BEGIN

-- ==== Sys2Proof/Laws/FrameImage.lean ====
section
/-! SUPPORT. Frame lemmas of NVM, resets, registers, images, start-up, reads and ticks: an operation leaves the queue of waiting commands, the fuses and the
beat count as they were, except where the lemma leaves one of the three out. -/

namespace Sys2Proof.Machine

set_option linter.unusedSimpArgs false
set_option linter.unusedVariables false

@[simp] theorem State.modOtp_keeps (s : State) (d : Fin 3) (f : OtpDie → OtpDie) :
    (s.modOtp d f).pending = s.pending ∧ (s.modOtp d f).time.clk = s.time.clk := by
  simp [State.modOtp]
@[simp] theorem State.programRow_keeps (s : State) (d : Fin 3) (r data : Nat) (ok : Bool) :
    ((s.programRow d r data ok).2).pending = s.pending ∧ ((s.programRow d r data ok).2).time.clk = s.time.clk := by
  unfold State.programRow; dsimp only; (repeat' split) <;> simp
@[simp] theorem State.programAll_keeps (s : State) (l : List (Fin 3)) (r data : Nat) (ok : Bool) :
    ((s.programAll l r data ok).2).pending = s.pending ∧ ((s.programAll l r data ok).2).time.clk = s.time.clk := by
  unfold State.programAll
  generalize hz : (none : Option Nat) = z
  clear hz
  induction l generalizing s z with
  | nil => simp
  | cons d l ih =>
    simp only [List.foldl_cons]
    split
    · exact ih s z
    · split
      · exact ih s z
      · obtain ⟨h, k⟩ := ih (s.programRow d r data ok).2 (s.programRow d r data ok).1
        simp only [State.programRow_keeps] at h k
        exact ⟨h, k⟩
@[simp] theorem State.tearEntry_keeps (s : State) (d : Fin 3) (r data : Nat) :
    (s.tearEntry d r data).pending = s.pending ∧ (s.tearEntry d r data).time.clk = s.time.clk := by
  unfold State.tearEntry; dsimp only; (repeat' split) <;> simp
@[simp] theorem State.tearFuse_keeps (s : State) :
    (s.tearFuse).pending = s.pending ∧ (s.tearFuse).time.clk = s.time.clk := by
  unfold State.tearFuse; dsimp only; (repeat' split) <;> simp
@[simp] theorem State.voidSecrets_keeps (s : State) :
    (s.voidSecrets).pending = s.pending ∧ (s.voidSecrets).time.clk = s.time.clk := by
  simp [State.voidSecrets]
@[simp] theorem State.voided_keeps (s : State) :
    (State.voided s).pending = s.pending ∧ (State.voided s).nvm.otp = s.nvm.otp ∧ (State.voided s).time.clk = s.time.clk := by simp [State.voided]
@[simp] theorem State.nvmRound_keeps (s : State) :
    (State.nvmRound s).pending = s.pending ∧ (State.nvmRound s).nvm.otp = s.nvm.otp ∧ (State.nvmRound s).time.clk = s.time.clk := by unfold State.nvmRound; dsimp only; (repeat' split) <;> simp_all

@[simp] theorem State.resetTo_keeps (s : State) (cause step : Nat) :
    (s.resetTo cause step).pending = s.pending := by
  unfold State.resetTo; dsimp only; simp
@[simp] theorem State.startCtl_keeps (s : State) (v : Nat) :
    (s.startCtl v).pending = s.pending := by
  unfold State.startCtl; split <;> simp
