-- ==== Sys2Proof/Laws/Kept.lean ====
section
/-! SUPPORT. What a command leaves alone: the relation `Kept`, how it passes through the shared operations, and the ticket
engine's share of it. -/

namespace Sys2Proof.Machine

set_option linter.all false

/-- `t` has the queue, the fuses and the beat count of `s`. -/
def Kept (s t : State) : Prop := t.pending = s.pending ∧ t.nvm.otp = s.nvm.otp ∧ t.time.clk = s.time.clk

theorem Kept.refl {s : State} : Kept s s := ⟨Eq.refl _, Eq.refl _, Eq.refl _⟩
theorem Kept.trans {a b c : State} (h : Kept a b) (g : Kept b c) : Kept a c :=
  ⟨g.1.trans h.1, g.2.1.trans h.2.1, g.2.2.trans h.2.2⟩
theorem Kept.fold {α : Type} {g : State → α → State} (h : ∀ s x, Kept s (g s x)) (l : List α) (s : State) : Kept s (l.foldl g s) :=
  foldl_keeps h l s
theorem Kept.rx (s : State) (rx : RxIn) (cls : Nat) {f : State → State} (h : ∀ u : State, Kept u (f u)) : Kept s (s.rxPkt rx cls f) :=
  State.rxPkt_keeps s rx cls f h
theorem Kept.bnd (s : State) {f : State → State} (h : ∀ u : State, Kept u (f u)) : Kept s (s.atBoundary f) :=
  State.atBoundary_keeps s f fun u => ⟨(h u).1, (h u).2.1⟩

theorem runTicket_kept {t : Tkt} {key : Nat} {s u : State} {c : TCheck} {body : State → State}
    (h : runTicket t key s c body = .next u)
    (hb : ∀ v : State, (v.pending = s.pending ∧ v.nvm.otp = s.nvm.otp ∧ v.time.clk = s.time.clk) →
      ((body v).pending = s.pending ∧ (body v).nvm.otp = s.nvm.otp ∧ (body v).time.clk = s.time.clk)) :
    Kept s u := by
  unfold Kept
  unfold runTicket at h
  dsimp only at h
  repeat' split at h
  all_goals cases h
  all_goals first | simp | (apply hb; simp)
theorem signedPart_kept {t : Tkt} {key : Nat} {s u : State} {b : Bool} {c : TCheck} {body : State → State}
    (h : signedPart t key b c s body = .next u)
    (hb : ∀ v : State, (v.pending = s.pending ∧ v.nvm.otp = s.nvm.otp ∧ v.time.clk = s.time.clk) →
      ((body v).pending = s.pending ∧ (body v).nvm.otp = s.nvm.otp ∧ (body v).time.clk = s.time.clk)) :
    Kept s u := by
  unfold Kept
  unfold signedPart at h
  dsimp only at h
  split at h
  · simpa [Kept] using runTicket_kept h fun v hv => by simp at hv; simpa using hb v (by simp [hv])
  · exact runTicket_kept h hb

end Sys2Proof.Machine
end

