theorem execAvsTargetVoltageRead_kept (port : Avs) (sel : Nat) (s sN : State) (h : execAvsTargetVoltageRead port sel s = .next sN) :
    Kept s sN := by
  unfold Kept
  unfold execAvsTargetVoltageRead at h; cases h; simp

theorem execAvsTransitionRateWrite_kept (port : Avs) (sel v : Nat) (s sN : State) (h : execAvsTransitionRateWrite port sel v s = .next sN) :
    Kept s sN := by
  unfold Kept
  unfold execAvsTransitionRateWrite at h; cases h; simp

theorem execAvsTransitionRateRead_kept (port : Avs) (sel : Nat) (s sN : State) (h : execAvsTransitionRateRead port sel s = .next sN) :
    Kept s sN := by
  unfold Kept
  unfold execAvsTransitionRateRead at h; cases h; simp

theorem execAvsReadRailCurrent_kept (port : Avs) (sel : Nat) (s sN : State) (h : execAvsReadRailCurrent port sel s = .next sN) :
    Kept s sN := by
  unfold Kept
  unfold execAvsReadRailCurrent at h; cases h; simp

theorem execAvsReadTemperature_kept (port : Avs) (sel : Nat) (s sN : State) (h : execAvsReadTemperature port sel s = .next sN) : Kept s sN := by
  unfold execAvsReadTemperature at h; obtain rfl := Host.Outcome.next.inj h
  refine State.avsRead_keeps _ _ _ _ ?_
  intro u r
  split <;> simp

theorem execAvsResetVoltage_kept (port : Avs) (sel : Nat) (s sN : State) (h : execAvsResetVoltage port sel s = .next sN) :
    Kept s sN := by
  unfold Kept
  unfold execAvsResetVoltage at h; cases h; simp

theorem execAvsStatusRead_kept (port : Avs) (sel : Nat) (s sN : State) (h : execAvsStatusRead port sel s = .next sN) :
    Kept s sN := by
  unfold Kept
  unfold execAvsStatusRead at h; cases h; simp

theorem execAvsStatusWrite_kept (port : Avs) (sel v : Nat) (s sN : State) (h : execAvsStatusWrite port sel v s = .next sN) :
    Kept s sN := by
  unfold Kept
  unfold execAvsStatusWrite at h; cases h; simp

theorem execAvsVersionRead_kept (port : Avs) (sel : Nat) (s sN : State) (h : execAvsVersionRead port sel s = .next sN) :
    Kept s sN := by
  unfold Kept
  unfold execAvsVersionRead at h; cases h; simp

theorem execAvsUnsupported_kept (_port : Avs) (s sN : State) (h : execAvsUnsupported _port s = .next sN) :
    Kept s sN := by
  unfold Kept
  unfold execAvsUnsupported at h; cases h; simp

theorem execAvsCrcError_kept (_port : Avs) (s sN : State) (h : execAvsCrcError _port s = .next sN) :
    Kept s sN := by
  unfold Kept
  unfold execAvsCrcError at h; cases h; simp

theorem execAvsPortFault_kept (port : Avs) (s sN : State) (h : execAvsPortFault port s = .next sN) :
    Kept s sN := by
  unfold Kept
  unfold execAvsPortFault at h; cases h; simp

theorem execVoteFloor_kept (t : Tkt) (s sN : State) (h : execVoteFloor t s = .next sN) :
    Kept s sN := by
  unfold Kept
  unfold execVoteFloor at h; (try dsimp only at h); exact runTicket_kept h fun v hv => by (try dsimp only); (repeat' split) <;> simp [hv]

theorem execSetTarget_kept (t : Tkt) (s sN : State) (h : execSetTarget t s = .next sN) :
    Kept s sN := by
  unfold Kept
  unfold execSetTarget at h; (try dsimp only at h); exact runTicket_kept h fun v hv => by (try dsimp only); (repeat' split) <;> simp [hv]

theorem execSetEnvelope_kept (t : Tkt) (s sN : State) (h : execSetEnvelope t s = .next sN) :
    Kept s sN := by
  unfold Kept
  unfold execSetEnvelope at h; (try dsimp only at h); exact runTicket_kept h fun v hv => by (try dsimp only); (repeat' split) <;> simp [hv]

theorem execCurrentSample_kept (d : Cd) (p : Ph) (mv uv : Nat) (s sN : State) (h : execCurrentSample d p mv uv s = .next sN) :
    Kept s sN := by
  unfold Kept
  unfold execCurrentSample at h; (try dsimp only at h); (repeat' split at h) <;> cases h <;> simp

theorem execStageFault_kept (d : Cd) (p : Ph) (s sN : State) (h : execStageFault d p s = .next sN) :
    Kept s sN := by
  unfold Kept
  unfold execStageFault at h; (try dsimp only at h); (repeat' split at h) <;> cases h <;> simp
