-- ==== Sys2Proof/Laws/State.lean ====
section
/-! SUPPORT. What the plain updates of State change: one lemma per field per update, true by definition, and what a unit reads
after an update of it or of another. -/

namespace Sys2Proof.Machine

/-- What an updated entry of a vector reads. -/
@[simp] theorem upd_self {α : Type} {n : Nat} (v : Vector α n) (i : Fin n) (f : α → α) : (upd v i f)[i.val] = f v[i.val] := by simp [upd]
/-- The other entries of a vector stand. -/
theorem upd_other {α : Type} {n : Nat} (v : Vector α n) (i : Fin n) (f : α → α) (j : Nat) (h : j < n) (hj : j ≠ i.val) : (upd v i f)[j] = v[j] := by
  simp [upd, Ne.symm hj]
/-- Every entry of an updated vector. -/
theorem upd_get {α : Type} {n : Nat} (v : Vector α n) (i : Fin n) (f : α → α) (j : Nat) (h : j < n) : (upd v i f)[j] = if i.val = j then f v[j] else v[j] := by
  by_cases e : i.val = j
  · subst e; simp [upd]
  · rw [if_neg e, upd_other v i f j h (Ne.symm e)]

/-! ### modRail -/

@[simp] theorem State.modRail_time (s : State) (r : Rail) (f : RailSt → RailSt) : (s.modRail r f).time = s.time := rfl
@[simp] theorem State.modRail_ovr (s : State) (r : Rail) (f : RailSt → RailSt) : (s.modRail r f).ovr = s.ovr := rfl
@[simp] theorem State.modRail_arb (s : State) (r : Rail) (f : RailSt → RailSt) : (s.modRail r f).arb = s.arb := rfl
@[simp] theorem State.modRail_ph (s : State) (r : Rail) (f : RailSt → RailSt) : (s.modRail r f).ph = s.ph := rfl
@[simp] theorem State.modRail_phd (s : State) (r : Rail) (f : RailSt → RailSt) : (s.modRail r f).phd = s.phd := rfl
@[simp] theorem State.modRail_rail (s : State) (r : Rail) (f : RailSt → RailSt) : (s.modRail r f).rail = upd s.rail r f := rfl
@[simp] theorem State.modRail_raild (s : State) (r : Rail) (f : RailSt → RailSt) : (s.modRail r f).raild = s.raild := rfl
@[simp] theorem State.modRail_region (s : State) (r : Rail) (f : RailSt → RailSt) : (s.modRail r f).region = s.region := rfl
@[simp] theorem State.modRail_lend (s : State) (r : Rail) (f : RailSt → RailSt) : (s.modRail r f).lend = s.lend := rfl
@[simp] theorem State.modRail_gang (s : State) (r : Rail) (f : RailSt → RailSt) : (s.modRail r f).gang = s.gang := rfl
@[simp] theorem State.modRail_fc (s : State) (r : Rail) (f : RailSt → RailSt) : (s.modRail r f).fc = s.fc := rfl
@[simp] theorem State.modRail_orders (s : State) (r : Rail) (f : RailSt → RailSt) : (s.modRail r f).orders = s.orders := rfl
@[simp] theorem State.modRail_seq (s : State) (r : Rail) (f : RailSt → RailSt) : (s.modRail r f).seq = s.seq := rfl
@[simp] theorem State.modRail_feed (s : State) (r : Rail) (f : RailSt → RailSt) : (s.modRail r f).feed = s.feed := rfl
@[simp] theorem State.modRail_hk (s : State) (r : Rail) (f : RailSt → RailSt) : (s.modRail r f).hk = s.hk := rfl
@[simp] theorem State.modRail_pwr (s : State) (r : Rail) (f : RailSt → RailSt) : (s.modRail r f).pwr = s.pwr := rfl
@[simp] theorem State.modRail_pack (s : State) (r : Rail) (f : RailSt → RailSt) : (s.modRail r f).pack = s.pack := rfl
@[simp] theorem State.modRail_therm (s : State) (r : Rail) (f : RailSt → RailSt) : (s.modRail r f).therm = s.therm := rfl
@[simp] theorem State.modRail_mseq (s : State) (r : Rail) (f : RailSt → RailSt) : (s.modRail r f).mseq = s.mseq := rfl
@[simp] theorem State.modRail_conv (s : State) (r : Rail) (f : RailSt → RailSt) : (s.modRail r f).conv = s.conv := rfl
@[simp] theorem State.modRail_host (s : State) (r : Rail) (f : RailSt → RailSt) : (s.modRail r f).host = s.host := rfl
@[simp] theorem State.modRail_own (s : State) (r : Rail) (f : RailSt → RailSt) : (s.modRail r f).own = s.own := rfl
@[simp] theorem State.modRail_ring (s : State) (r : Rail) (f : RailSt → RailSt) : (s.modRail r f).ring = s.ring := rfl
@[simp] theorem State.modRail_log (s : State) (r : Rail) (f : RailSt → RailSt) : (s.modRail r f).log = s.log := rfl
@[simp] theorem State.modRail_wd (s : State) (r : Rail) (f : RailSt → RailSt) : (s.modRail r f).wd = s.wd := rfl
@[simp] theorem State.modRail_nvm (s : State) (r : Rail) (f : RailSt → RailSt) : (s.modRail r f).nvm = s.nvm := rfl
@[simp] theorem State.modRail_start (s : State) (r : Rail) (f : RailSt → RailSt) : (s.modRail r f).start = s.start := rfl
@[simp] theorem State.modRail_cfg (s : State) (r : Rail) (f : RailSt → RailSt) : (s.modRail r f).cfg = s.cfg := rfl
@[simp] theorem State.modRail_sched (s : State) (r : Rail) (f : RailSt → RailSt) : (s.modRail r f).sched = s.sched := rfl
@[simp] theorem State.modRail_fresh (s : State) (r : Rail) (f : RailSt → RailSt) : (s.modRail r f).fresh = s.fresh := rfl
@[simp] theorem State.modRail_pending (s : State) (r : Rail) (f : RailSt → RailSt) : (s.modRail r f).pending = s.pending := rfl

/-! ### modRailDie -/

@[simp] theorem State.modRailDie_time (s : State) (d : Cd) (r : Rail) (f : RailDie → RailDie) : (s.modRailDie d r f).time = s.time := rfl
@[simp] theorem State.modRailDie_ovr (s : State) (d : Cd) (r : Rail) (f : RailDie → RailDie) : (s.modRailDie d r f).ovr = s.ovr := rfl
@[simp] theorem State.modRailDie_arb (s : State) (d : Cd) (r : Rail) (f : RailDie → RailDie) : (s.modRailDie d r f).arb = s.arb := rfl
@[simp] theorem State.modRailDie_ph (s : State) (d : Cd) (r : Rail) (f : RailDie → RailDie) : (s.modRailDie d r f).ph = s.ph := rfl
@[simp] theorem State.modRailDie_phd (s : State) (d : Cd) (r : Rail) (f : RailDie → RailDie) : (s.modRailDie d r f).phd = s.phd := rfl
@[simp] theorem State.modRailDie_rail (s : State) (d : Cd) (r : Rail) (f : RailDie → RailDie) : (s.modRailDie d r f).rail = s.rail := rfl
@[simp] theorem State.modRailDie_raild (s : State) (d : Cd) (r : Rail) (f : RailDie → RailDie) : (s.modRailDie d r f).raild = upd s.raild d.ix fun v => upd v r f := rfl
@[simp] theorem State.modRailDie_region (s : State) (d : Cd) (r : Rail) (f : RailDie → RailDie) : (s.modRailDie d r f).region = s.region := rfl
@[simp] theorem State.modRailDie_lend (s : State) (d : Cd) (r : Rail) (f : RailDie → RailDie) : (s.modRailDie d r f).lend = s.lend := rfl
@[simp] theorem State.modRailDie_gang (s : State) (d : Cd) (r : Rail) (f : RailDie → RailDie) : (s.modRailDie d r f).gang = s.gang := rfl
@[simp] theorem State.modRailDie_fc (s : State) (d : Cd) (r : Rail) (f : RailDie → RailDie) : (s.modRailDie d r f).fc = s.fc := rfl
@[simp] theorem State.modRailDie_orders (s : State) (d : Cd) (r : Rail) (f : RailDie → RailDie) : (s.modRailDie d r f).orders = s.orders := rfl
@[simp] theorem State.modRailDie_seq (s : State) (d : Cd) (r : Rail) (f : RailDie → RailDie) : (s.modRailDie d r f).seq = s.seq := rfl
@[simp] theorem State.modRailDie_feed (s : State) (d : Cd) (r : Rail) (f : RailDie → RailDie) : (s.modRailDie d r f).feed = s.feed := rfl
@[simp] theorem State.modRailDie_hk (s : State) (d : Cd) (r : Rail) (f : RailDie → RailDie) : (s.modRailDie d r f).hk = s.hk := rfl
@[simp] theorem State.modRailDie_pwr (s : State) (d : Cd) (r : Rail) (f : RailDie → RailDie) : (s.modRailDie d r f).pwr = s.pwr := rfl
@[simp] theorem State.modRailDie_pack (s : State) (d : Cd) (r : Rail) (f : RailDie → RailDie) : (s.modRailDie d r f).pack = s.pack := rfl
@[simp] theorem State.modRailDie_therm (s : State) (d : Cd) (r : Rail) (f : RailDie → RailDie) : (s.modRailDie d r f).therm = s.therm := rfl
@[simp] theorem State.modRailDie_mseq (s : State) (d : Cd) (r : Rail) (f : RailDie → RailDie) : (s.modRailDie d r f).mseq = s.mseq := rfl
@[simp] theorem State.modRailDie_conv (s : State) (d : Cd) (r : Rail) (f : RailDie → RailDie) : (s.modRailDie d r f).conv = s.conv := rfl
@[simp] theorem State.modRailDie_host (s : State) (d : Cd) (r : Rail) (f : RailDie → RailDie) : (s.modRailDie d r f).host = s.host := rfl
@[simp] theorem State.modRailDie_own (s : State) (d : Cd) (r : Rail) (f : RailDie → RailDie) : (s.modRailDie d r f).own = s.own := rfl
@[simp] theorem State.modRailDie_ring (s : State) (d : Cd) (r : Rail) (f : RailDie → RailDie) : (s.modRailDie d r f).ring = s.ring := rfl
@[simp] theorem State.modRailDie_log (s : State) (d : Cd) (r : Rail) (f : RailDie → RailDie) : (s.modRailDie d r f).log = s.log := rfl
@[simp] theorem State.modRailDie_wd (s : State) (d : Cd) (r : Rail) (f : RailDie → RailDie) : (s.modRailDie d r f).wd = s.wd := rfl
@[simp] theorem State.modRailDie_nvm (s : State) (d : Cd) (r : Rail) (f : RailDie → RailDie) : (s.modRailDie d r f).nvm = s.nvm := rfl
@[simp] theorem State.modRailDie_start (s : State) (d : Cd) (r : Rail) (f : RailDie → RailDie) : (s.modRailDie d r f).start = s.start := rfl
@[simp] theorem State.modRailDie_cfg (s : State) (d : Cd) (r : Rail) (f : RailDie → RailDie) : (s.modRailDie d r f).cfg = s.cfg := rfl
@[simp] theorem State.modRailDie_sched (s : State) (d : Cd) (r : Rail) (f : RailDie → RailDie) : (s.modRailDie d r f).sched = s.sched := rfl
@[simp] theorem State.modRailDie_fresh (s : State) (d : Cd) (r : Rail) (f : RailDie → RailDie) : (s.modRailDie d r f).fresh = s.fresh := rfl
@[simp] theorem State.modRailDie_pending (s : State) (d : Cd) (r : Rail) (f : RailDie → RailDie) : (s.modRailDie d r f).pending = s.pending := rfl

END

» **Aim of the task**
Look in the material above for the line with "(s.modRail r f).nvm = s.nvm := rfl" and the line with "d r f).ph = s.ph := rfl", and transcribe exactly those lines and all lines between them, nothing more.

» **Result for this task**
@[simp] theorem State.modRail_nvm (s : State) (r : Rail) (f : RailSt → RailSt) : (s.modRail r f).nvm = s.nvm := rfl
@[simp] theorem State.modRail_start (s : State) (r : Rail) (f : RailSt → RailSt) : (s.modRail r f).start = s.start := rfl
@[simp] theorem State.modRail_cfg (s : State) (r : Rail) (f : RailSt → RailSt) : (s.modRail r f).cfg = s.cfg := rfl
@[simp] theorem State.modRail_sched (s : State) (r : Rail) (f : RailSt → RailSt) : (s.modRail r f).sched = s.sched := rfl
@[simp] theorem State.modRail_fresh (s : State) (r : Rail) (f : RailSt → RailSt) : (s.modRail r f).fresh = s.fresh := rfl
@[simp] theorem State.modRail_pending (s : State) (r : Rail) (f : RailSt → RailSt) : (s.modRail r f).pending = s.pending := rfl

/-! ### modRailDie -/

@[simp] theorem State.modRailDie_time (s : State) (d : Cd) (r : Rail) (f : RailDie → RailDie) : (s.modRailDie d r f).time = s.time := rfl
@[simp] theorem State.modRailDie_ovr (s : State) (d : Cd) (r : Rail) (f : RailDie → RailDie) : (s.modRailDie d r f).ovr = s.ovr := rfl
@[simp] theorem State.modRailDie_arb (s : State) (d : Cd) (r : Rail) (f : RailDie → RailDie) : (s.modRailDie d r f).arb = s.arb := rfl
@[simp] theorem State.modRailDie_ph (s : State) (d : Cd) (r : Rail) (f : RailDie → RailDie) : (s.modRailDie d r f).ph = s.ph := rfl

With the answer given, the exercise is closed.